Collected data
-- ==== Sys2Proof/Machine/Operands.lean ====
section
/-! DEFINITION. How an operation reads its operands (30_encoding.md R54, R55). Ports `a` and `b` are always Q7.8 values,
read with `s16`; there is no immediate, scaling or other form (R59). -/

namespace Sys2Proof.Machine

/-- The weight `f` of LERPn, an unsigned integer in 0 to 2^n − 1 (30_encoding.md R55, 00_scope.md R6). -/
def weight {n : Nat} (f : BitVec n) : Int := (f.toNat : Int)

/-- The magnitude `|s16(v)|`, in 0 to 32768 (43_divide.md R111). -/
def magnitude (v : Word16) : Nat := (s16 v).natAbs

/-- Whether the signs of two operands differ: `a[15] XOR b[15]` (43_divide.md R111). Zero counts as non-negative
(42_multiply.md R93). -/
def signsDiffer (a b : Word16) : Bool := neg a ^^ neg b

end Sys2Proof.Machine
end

---

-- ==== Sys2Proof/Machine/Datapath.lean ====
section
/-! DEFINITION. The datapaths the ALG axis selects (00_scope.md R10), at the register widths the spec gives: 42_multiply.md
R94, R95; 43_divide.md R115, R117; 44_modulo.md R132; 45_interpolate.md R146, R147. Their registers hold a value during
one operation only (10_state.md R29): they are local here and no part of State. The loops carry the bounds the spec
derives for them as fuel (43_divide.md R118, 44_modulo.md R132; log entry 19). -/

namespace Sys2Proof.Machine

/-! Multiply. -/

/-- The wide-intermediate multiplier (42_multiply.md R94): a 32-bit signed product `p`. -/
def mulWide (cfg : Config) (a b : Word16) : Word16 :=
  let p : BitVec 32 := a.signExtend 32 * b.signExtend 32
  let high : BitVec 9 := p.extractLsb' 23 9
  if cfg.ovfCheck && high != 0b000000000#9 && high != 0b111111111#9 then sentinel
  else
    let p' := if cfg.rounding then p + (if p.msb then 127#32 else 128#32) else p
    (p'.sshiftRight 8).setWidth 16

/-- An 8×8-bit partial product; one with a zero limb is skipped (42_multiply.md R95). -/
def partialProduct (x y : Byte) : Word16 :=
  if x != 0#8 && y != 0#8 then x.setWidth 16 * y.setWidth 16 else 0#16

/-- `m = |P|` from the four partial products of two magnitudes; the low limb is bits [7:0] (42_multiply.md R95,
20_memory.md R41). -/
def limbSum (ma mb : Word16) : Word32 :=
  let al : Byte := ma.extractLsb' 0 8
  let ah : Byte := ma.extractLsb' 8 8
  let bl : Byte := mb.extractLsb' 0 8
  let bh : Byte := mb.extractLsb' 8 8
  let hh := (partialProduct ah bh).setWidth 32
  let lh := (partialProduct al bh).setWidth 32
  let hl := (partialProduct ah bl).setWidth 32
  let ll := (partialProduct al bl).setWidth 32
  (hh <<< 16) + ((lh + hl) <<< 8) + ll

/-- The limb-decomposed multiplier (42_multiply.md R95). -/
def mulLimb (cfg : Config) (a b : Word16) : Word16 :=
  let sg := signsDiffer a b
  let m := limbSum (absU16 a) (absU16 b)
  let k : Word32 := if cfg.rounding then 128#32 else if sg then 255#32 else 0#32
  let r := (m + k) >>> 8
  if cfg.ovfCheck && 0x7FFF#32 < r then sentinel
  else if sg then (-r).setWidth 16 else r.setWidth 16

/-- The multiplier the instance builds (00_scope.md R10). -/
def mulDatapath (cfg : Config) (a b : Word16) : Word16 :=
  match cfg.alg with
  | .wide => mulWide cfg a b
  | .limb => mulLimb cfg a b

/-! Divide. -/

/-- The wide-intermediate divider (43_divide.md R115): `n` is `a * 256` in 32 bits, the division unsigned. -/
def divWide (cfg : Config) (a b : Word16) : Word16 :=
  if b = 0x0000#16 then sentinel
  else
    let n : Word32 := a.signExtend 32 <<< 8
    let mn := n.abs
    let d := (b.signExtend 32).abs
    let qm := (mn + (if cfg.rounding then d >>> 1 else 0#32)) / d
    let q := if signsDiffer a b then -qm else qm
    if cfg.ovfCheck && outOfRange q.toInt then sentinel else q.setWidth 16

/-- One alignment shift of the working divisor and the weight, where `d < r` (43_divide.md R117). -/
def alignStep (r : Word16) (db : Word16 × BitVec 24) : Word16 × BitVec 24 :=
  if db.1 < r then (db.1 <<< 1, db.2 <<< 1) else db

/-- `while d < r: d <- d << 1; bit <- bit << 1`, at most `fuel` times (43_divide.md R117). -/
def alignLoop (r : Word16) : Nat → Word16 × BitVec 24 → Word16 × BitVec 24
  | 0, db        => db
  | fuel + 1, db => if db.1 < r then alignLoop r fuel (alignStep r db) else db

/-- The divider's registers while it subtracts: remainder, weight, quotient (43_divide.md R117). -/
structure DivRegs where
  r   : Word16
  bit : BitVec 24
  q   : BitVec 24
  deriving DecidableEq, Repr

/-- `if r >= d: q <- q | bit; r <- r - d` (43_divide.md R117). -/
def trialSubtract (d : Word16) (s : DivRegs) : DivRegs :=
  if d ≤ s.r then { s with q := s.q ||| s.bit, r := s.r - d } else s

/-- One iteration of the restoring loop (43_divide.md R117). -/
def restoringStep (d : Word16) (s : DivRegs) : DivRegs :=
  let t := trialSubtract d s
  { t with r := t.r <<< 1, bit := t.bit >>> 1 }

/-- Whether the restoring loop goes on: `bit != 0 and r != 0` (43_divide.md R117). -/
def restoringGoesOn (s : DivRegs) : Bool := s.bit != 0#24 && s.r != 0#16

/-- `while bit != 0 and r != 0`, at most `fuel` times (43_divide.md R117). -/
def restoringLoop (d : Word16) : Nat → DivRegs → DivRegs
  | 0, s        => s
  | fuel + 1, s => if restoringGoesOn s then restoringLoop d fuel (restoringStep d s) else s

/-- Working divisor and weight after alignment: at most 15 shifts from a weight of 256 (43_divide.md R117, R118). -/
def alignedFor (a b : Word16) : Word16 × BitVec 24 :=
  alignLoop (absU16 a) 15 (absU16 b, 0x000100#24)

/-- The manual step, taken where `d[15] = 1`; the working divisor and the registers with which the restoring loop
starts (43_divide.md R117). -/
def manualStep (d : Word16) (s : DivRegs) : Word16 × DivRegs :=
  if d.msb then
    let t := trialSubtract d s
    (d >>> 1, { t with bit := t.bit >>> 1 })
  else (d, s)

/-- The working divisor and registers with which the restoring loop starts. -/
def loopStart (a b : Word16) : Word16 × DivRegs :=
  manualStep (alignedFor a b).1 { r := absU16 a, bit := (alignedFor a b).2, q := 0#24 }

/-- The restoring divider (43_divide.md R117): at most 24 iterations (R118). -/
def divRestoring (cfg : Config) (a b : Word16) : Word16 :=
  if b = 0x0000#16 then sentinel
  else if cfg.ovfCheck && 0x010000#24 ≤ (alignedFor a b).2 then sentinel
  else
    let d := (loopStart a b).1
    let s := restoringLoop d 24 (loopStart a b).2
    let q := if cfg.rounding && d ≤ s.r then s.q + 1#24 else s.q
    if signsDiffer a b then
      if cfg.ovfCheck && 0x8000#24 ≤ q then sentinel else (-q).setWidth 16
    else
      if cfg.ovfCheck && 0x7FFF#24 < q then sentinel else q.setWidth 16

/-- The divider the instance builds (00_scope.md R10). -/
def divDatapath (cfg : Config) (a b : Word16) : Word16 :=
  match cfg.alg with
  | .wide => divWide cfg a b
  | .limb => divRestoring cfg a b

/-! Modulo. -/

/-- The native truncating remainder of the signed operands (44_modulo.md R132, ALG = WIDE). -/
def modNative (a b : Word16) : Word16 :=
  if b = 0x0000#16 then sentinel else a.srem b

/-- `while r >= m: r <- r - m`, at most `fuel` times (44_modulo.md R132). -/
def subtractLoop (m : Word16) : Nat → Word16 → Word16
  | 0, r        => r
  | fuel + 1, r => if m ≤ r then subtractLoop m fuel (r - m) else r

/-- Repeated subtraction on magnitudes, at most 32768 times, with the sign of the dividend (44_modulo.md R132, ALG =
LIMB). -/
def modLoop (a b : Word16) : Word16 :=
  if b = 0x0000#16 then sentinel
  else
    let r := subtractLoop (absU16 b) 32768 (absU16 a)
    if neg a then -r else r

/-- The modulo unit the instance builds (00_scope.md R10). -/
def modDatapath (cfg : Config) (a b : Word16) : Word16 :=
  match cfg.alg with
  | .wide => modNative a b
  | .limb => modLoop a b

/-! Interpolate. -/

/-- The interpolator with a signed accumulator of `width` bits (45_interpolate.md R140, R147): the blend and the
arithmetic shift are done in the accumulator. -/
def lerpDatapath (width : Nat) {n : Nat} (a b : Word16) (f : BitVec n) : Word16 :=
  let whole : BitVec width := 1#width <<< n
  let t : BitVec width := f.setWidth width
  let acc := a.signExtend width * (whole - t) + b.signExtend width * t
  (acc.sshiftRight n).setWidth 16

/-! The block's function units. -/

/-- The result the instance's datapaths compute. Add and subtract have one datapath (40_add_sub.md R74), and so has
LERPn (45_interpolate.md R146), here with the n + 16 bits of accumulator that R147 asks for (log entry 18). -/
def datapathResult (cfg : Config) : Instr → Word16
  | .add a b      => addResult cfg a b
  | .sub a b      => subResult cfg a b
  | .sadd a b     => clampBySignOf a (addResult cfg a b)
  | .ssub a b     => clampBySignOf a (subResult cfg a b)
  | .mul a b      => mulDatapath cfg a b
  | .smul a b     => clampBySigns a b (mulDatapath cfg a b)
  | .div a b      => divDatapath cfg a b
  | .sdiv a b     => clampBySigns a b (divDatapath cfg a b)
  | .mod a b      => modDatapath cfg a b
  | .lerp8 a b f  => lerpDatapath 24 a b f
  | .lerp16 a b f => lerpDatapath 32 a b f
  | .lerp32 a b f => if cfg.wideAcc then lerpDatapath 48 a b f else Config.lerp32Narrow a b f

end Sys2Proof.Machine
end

**The task**.
Return word for word the lines above from the line with "-- ==== Sys2Proof/Machine/Operands.lean" to the line with "(f.toNat : Int)", including both and leaving out all others.

**Response box**.
-- ==== Sys2Proof/Machine/Operands.lean ====
section
/-! DEFINITION. How an operation reads its operands (30_encoding.md R54, R55). Ports `a` and `b` are always Q7.8 values,
read with `s16`; there is no immediate, scaling or other form (R59). -/

namespace Sys2Proof.Machine

/-- The weight `f` of LERPn, an unsigned integer in 0 to 2^n − 1 (30_encoding.md R55, 00_scope.md R6). -/
def weight {n : Nat} (f : BitVec n) : Int := (f.toNat : Int)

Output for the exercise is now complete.